Records for this exercise section start
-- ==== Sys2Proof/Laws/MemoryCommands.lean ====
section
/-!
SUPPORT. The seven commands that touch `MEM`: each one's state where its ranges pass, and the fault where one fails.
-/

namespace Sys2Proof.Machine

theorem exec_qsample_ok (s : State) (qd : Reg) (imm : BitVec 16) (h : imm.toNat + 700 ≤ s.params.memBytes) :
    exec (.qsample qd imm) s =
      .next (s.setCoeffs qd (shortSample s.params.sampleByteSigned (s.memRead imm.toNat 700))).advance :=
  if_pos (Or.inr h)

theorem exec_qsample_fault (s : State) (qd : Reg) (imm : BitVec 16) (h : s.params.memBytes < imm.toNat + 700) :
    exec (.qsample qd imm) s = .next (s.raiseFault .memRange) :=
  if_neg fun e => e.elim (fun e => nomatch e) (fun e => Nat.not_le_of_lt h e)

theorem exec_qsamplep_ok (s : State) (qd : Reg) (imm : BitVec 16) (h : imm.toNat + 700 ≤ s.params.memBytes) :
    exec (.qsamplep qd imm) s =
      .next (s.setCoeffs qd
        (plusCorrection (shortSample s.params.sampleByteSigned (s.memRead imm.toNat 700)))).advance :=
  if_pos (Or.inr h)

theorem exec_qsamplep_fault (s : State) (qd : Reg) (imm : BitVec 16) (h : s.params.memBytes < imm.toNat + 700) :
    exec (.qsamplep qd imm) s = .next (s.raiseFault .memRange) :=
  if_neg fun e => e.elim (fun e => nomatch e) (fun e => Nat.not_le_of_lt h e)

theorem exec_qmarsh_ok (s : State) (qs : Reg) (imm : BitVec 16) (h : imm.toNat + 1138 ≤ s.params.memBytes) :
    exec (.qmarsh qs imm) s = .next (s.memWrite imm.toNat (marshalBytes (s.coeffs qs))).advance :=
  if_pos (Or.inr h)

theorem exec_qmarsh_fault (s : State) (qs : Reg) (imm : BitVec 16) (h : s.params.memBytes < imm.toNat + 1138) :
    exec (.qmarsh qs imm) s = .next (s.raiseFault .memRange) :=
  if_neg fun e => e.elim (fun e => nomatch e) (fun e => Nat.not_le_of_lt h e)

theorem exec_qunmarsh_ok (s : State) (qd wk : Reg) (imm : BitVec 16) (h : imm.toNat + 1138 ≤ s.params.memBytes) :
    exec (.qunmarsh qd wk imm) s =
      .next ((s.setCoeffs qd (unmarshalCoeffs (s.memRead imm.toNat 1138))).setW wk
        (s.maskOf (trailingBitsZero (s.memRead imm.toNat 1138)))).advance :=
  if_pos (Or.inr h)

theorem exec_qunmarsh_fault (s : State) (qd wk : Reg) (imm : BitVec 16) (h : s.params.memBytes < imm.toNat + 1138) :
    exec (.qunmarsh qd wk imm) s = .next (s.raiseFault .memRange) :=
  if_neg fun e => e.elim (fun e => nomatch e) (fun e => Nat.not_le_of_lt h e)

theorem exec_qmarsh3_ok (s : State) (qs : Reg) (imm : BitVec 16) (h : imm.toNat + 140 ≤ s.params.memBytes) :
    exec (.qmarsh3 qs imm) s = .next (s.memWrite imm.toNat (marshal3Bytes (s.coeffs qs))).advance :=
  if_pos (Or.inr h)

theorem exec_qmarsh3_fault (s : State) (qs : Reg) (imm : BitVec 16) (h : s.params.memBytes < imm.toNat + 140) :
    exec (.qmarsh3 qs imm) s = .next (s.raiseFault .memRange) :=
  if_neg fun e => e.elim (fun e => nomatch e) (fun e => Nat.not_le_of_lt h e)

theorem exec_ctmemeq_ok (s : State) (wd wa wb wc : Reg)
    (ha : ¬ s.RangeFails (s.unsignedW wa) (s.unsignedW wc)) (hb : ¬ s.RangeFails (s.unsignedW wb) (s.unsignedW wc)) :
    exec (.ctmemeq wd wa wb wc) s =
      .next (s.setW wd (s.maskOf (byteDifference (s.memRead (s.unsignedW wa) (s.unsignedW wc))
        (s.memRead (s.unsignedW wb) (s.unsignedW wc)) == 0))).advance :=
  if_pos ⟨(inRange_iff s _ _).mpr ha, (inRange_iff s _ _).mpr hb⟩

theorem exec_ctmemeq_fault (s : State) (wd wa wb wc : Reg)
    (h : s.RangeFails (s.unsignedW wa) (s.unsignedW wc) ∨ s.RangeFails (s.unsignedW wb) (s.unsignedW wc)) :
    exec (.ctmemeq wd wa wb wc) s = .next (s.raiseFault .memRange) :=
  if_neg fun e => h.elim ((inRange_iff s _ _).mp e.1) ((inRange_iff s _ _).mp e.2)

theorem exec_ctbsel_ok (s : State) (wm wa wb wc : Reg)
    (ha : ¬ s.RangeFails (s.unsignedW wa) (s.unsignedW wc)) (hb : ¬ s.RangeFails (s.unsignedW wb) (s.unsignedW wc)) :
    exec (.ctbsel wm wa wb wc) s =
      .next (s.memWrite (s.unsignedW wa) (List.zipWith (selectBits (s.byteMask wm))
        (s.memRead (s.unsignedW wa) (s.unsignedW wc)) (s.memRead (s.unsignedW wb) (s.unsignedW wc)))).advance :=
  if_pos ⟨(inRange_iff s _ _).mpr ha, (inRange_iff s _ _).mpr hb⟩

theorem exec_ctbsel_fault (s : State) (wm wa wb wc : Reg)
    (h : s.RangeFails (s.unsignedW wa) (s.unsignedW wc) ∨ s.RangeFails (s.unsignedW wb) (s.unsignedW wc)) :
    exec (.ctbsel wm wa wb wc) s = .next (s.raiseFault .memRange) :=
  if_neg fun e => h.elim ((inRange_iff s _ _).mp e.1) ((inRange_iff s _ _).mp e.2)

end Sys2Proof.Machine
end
Records for this exercise section end
Records for this exercise section start
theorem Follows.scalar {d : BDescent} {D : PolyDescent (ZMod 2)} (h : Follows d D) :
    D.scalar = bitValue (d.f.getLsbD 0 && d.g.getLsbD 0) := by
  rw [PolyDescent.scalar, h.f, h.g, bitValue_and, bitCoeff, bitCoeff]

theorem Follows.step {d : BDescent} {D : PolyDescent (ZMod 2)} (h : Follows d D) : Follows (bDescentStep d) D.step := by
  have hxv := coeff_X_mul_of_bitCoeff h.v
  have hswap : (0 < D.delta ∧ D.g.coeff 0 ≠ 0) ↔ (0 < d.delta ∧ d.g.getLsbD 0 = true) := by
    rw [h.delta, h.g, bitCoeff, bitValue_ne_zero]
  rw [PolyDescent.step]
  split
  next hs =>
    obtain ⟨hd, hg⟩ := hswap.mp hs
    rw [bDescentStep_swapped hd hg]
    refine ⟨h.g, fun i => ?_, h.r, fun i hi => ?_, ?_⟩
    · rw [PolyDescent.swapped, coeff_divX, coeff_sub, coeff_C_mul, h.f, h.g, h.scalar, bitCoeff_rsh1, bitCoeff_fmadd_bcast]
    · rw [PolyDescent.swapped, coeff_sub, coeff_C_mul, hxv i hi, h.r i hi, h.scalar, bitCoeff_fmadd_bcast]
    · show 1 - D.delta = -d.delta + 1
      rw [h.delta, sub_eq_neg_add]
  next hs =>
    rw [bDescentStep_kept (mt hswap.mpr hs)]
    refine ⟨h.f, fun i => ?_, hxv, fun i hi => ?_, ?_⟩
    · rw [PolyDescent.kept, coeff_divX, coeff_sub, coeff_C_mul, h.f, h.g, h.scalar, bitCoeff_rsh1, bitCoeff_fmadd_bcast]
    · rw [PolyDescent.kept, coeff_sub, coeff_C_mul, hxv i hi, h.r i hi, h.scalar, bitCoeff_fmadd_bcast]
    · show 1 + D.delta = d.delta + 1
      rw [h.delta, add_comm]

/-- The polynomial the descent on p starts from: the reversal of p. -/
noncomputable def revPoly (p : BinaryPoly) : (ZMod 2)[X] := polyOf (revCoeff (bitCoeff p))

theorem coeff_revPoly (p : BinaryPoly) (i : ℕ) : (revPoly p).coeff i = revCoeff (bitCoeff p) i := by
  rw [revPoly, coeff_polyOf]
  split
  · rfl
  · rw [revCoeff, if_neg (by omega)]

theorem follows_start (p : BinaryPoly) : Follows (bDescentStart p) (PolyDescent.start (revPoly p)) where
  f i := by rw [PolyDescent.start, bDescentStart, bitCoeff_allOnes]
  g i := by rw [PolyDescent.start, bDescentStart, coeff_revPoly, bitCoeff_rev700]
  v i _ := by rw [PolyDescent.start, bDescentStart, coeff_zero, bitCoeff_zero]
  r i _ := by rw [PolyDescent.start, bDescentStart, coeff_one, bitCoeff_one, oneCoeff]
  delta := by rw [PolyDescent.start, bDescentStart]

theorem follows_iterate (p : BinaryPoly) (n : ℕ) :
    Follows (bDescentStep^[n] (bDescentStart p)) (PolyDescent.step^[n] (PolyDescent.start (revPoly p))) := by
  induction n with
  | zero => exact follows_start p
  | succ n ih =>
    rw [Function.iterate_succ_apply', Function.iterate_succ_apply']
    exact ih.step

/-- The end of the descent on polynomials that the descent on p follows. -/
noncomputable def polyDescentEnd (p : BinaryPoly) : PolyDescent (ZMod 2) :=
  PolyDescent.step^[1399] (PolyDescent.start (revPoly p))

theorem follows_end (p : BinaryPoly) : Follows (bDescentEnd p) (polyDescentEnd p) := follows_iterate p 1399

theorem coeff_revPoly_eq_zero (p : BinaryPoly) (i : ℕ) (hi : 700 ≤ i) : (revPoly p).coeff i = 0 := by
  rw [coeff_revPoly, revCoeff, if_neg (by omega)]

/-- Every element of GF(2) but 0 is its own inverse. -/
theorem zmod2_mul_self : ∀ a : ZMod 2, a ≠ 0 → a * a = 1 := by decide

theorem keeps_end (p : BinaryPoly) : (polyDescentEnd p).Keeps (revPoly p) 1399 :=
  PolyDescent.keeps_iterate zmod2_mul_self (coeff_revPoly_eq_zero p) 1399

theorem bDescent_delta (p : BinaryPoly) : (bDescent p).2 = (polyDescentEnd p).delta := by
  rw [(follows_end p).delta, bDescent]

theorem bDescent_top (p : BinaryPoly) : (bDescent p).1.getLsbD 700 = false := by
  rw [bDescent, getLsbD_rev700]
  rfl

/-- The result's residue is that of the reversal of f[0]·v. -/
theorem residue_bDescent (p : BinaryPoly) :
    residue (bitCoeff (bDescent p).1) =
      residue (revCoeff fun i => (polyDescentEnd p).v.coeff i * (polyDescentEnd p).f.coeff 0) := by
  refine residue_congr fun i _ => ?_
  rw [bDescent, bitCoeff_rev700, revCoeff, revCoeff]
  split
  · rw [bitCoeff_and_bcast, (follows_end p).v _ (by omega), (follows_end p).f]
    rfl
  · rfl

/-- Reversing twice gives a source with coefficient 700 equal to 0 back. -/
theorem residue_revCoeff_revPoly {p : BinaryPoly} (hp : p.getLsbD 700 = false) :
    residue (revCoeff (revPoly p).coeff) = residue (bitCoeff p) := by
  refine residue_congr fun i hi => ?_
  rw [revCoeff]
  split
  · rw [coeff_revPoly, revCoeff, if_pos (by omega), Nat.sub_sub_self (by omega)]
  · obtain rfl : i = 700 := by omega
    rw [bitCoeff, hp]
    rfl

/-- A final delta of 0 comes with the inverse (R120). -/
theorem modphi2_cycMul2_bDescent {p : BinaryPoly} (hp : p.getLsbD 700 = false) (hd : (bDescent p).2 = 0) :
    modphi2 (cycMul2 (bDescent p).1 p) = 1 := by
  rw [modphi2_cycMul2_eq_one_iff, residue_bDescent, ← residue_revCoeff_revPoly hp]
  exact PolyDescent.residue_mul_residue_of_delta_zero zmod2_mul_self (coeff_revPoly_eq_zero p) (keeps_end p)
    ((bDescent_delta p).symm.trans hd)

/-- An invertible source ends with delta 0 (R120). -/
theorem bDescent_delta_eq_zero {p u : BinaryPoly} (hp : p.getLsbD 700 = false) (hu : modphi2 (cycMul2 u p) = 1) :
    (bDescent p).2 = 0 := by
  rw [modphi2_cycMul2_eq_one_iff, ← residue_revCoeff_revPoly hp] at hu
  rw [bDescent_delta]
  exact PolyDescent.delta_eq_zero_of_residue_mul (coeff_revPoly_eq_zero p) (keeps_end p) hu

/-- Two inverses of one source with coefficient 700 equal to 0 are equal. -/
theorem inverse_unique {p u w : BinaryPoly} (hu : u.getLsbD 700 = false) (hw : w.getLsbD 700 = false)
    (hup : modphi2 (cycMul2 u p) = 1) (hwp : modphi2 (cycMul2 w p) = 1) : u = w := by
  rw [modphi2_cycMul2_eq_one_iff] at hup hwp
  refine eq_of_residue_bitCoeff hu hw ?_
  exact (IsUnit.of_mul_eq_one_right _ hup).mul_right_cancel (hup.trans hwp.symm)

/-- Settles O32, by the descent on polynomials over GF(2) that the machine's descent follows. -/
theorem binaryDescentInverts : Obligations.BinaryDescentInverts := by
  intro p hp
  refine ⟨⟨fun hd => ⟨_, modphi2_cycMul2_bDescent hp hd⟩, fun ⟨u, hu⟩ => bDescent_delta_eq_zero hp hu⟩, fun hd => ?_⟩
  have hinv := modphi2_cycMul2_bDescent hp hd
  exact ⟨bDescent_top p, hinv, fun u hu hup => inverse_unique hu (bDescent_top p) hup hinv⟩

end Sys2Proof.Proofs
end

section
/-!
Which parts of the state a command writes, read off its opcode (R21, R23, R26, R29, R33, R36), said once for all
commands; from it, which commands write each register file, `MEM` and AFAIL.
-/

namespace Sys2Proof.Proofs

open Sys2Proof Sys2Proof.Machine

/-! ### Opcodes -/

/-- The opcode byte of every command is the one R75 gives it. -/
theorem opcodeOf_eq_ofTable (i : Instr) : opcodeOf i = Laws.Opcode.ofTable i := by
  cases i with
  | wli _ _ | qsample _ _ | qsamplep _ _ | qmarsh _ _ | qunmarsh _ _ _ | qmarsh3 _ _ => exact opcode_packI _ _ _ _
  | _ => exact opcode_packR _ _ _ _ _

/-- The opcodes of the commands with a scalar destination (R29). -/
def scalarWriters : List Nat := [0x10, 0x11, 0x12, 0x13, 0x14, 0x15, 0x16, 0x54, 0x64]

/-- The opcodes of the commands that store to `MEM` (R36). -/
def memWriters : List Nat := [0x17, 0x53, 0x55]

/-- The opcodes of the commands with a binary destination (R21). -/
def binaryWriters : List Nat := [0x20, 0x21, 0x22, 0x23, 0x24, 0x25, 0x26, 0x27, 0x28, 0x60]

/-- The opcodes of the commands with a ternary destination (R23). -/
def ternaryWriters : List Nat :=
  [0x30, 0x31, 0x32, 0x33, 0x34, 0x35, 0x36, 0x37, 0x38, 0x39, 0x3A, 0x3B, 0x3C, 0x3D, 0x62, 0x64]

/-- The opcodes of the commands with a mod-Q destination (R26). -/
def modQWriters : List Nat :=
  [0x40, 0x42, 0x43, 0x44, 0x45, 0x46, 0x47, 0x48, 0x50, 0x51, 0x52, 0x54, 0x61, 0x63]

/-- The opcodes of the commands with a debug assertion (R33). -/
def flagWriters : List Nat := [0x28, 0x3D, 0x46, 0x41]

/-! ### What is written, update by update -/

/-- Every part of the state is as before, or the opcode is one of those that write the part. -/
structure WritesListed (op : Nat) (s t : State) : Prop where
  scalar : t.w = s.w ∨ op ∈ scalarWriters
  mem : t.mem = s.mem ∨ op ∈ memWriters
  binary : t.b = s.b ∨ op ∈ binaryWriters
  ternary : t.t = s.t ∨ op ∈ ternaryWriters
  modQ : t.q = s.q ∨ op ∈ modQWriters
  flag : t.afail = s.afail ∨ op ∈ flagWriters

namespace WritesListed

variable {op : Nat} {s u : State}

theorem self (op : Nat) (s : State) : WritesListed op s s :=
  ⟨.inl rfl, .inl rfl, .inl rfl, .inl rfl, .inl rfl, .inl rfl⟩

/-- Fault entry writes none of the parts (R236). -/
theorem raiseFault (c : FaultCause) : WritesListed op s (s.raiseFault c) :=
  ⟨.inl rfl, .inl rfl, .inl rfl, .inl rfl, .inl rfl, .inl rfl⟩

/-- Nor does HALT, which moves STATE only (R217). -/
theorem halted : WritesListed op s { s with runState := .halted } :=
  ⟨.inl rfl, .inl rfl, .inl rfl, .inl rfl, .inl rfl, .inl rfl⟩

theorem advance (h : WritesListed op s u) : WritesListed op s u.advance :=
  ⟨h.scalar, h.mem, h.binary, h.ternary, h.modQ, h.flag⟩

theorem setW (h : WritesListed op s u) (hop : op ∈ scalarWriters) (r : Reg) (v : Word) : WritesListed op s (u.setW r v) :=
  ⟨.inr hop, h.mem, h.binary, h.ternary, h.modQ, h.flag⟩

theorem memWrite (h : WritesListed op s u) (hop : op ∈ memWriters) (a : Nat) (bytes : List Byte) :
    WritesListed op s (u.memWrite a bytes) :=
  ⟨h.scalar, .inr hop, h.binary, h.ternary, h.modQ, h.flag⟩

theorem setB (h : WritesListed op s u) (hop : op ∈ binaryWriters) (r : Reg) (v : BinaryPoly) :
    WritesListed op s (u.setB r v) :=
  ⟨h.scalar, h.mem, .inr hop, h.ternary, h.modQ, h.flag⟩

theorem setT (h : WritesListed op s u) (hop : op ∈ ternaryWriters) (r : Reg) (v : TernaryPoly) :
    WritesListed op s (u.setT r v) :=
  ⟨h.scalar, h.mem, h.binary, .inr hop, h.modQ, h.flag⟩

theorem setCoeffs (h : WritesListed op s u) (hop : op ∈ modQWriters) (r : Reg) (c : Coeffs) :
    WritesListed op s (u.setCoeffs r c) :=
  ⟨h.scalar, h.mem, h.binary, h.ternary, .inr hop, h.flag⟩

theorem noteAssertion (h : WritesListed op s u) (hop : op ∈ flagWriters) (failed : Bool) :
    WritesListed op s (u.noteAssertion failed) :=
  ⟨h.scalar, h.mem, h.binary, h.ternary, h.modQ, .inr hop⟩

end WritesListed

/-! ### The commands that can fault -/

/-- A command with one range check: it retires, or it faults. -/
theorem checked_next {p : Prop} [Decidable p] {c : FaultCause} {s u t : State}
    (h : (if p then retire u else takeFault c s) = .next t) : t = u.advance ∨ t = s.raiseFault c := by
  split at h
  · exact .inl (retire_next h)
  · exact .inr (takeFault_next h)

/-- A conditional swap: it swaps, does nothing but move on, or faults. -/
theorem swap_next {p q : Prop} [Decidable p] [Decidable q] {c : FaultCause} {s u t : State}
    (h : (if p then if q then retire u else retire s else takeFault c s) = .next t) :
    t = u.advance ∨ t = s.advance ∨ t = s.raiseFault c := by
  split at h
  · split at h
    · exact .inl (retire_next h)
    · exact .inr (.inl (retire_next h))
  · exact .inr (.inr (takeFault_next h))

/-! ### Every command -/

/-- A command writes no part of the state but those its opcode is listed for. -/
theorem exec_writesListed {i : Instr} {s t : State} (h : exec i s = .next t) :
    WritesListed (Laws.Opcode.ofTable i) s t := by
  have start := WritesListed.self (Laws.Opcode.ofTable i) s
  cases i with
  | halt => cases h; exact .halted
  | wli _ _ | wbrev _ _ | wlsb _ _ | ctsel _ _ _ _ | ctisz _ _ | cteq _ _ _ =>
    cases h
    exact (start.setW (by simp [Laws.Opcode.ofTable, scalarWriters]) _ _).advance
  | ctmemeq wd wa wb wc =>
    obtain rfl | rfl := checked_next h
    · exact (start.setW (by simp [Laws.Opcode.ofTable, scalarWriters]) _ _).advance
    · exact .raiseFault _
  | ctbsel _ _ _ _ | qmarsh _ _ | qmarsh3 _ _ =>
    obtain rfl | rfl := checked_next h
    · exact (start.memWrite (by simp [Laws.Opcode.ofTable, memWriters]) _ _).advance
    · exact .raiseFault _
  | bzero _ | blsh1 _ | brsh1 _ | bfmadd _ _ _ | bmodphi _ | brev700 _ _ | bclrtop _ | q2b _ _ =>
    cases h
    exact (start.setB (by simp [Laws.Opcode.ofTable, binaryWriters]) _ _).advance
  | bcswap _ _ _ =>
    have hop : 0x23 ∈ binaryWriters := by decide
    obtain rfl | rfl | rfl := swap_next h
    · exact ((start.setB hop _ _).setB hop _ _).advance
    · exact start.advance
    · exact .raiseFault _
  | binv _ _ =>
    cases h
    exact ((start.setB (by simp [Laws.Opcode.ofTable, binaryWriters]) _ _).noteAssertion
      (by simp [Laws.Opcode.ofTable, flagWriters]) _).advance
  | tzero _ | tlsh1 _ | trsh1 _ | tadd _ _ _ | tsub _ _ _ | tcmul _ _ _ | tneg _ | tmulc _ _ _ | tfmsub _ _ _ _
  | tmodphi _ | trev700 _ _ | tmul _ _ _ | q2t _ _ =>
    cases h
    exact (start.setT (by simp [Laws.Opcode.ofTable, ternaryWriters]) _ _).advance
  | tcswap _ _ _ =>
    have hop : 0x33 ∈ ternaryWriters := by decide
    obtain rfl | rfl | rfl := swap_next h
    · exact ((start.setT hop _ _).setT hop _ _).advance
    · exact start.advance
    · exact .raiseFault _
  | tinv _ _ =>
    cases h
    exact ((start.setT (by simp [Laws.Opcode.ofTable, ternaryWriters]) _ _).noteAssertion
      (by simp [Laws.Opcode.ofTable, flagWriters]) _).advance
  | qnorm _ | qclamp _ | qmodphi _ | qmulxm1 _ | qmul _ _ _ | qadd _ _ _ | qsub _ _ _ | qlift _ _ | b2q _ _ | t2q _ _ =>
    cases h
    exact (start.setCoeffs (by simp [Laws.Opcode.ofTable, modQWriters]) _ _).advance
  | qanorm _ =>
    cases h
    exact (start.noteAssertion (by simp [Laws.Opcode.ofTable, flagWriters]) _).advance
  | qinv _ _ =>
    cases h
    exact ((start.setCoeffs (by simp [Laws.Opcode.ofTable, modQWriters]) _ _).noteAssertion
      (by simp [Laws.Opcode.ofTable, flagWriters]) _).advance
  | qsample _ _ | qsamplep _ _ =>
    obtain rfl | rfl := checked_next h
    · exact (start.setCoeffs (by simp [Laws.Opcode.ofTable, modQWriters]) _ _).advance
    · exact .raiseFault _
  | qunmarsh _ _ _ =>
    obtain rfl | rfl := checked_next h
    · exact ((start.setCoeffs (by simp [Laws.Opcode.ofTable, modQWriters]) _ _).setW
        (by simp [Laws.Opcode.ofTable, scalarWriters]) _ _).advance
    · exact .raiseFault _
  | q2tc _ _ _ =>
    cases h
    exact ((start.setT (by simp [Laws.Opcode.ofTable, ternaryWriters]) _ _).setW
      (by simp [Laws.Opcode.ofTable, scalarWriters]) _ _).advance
Records for this exercise section end
Of all the lines above, count the ones that include the string "Proofs" and give the number alone.

* Response to the exercise: 2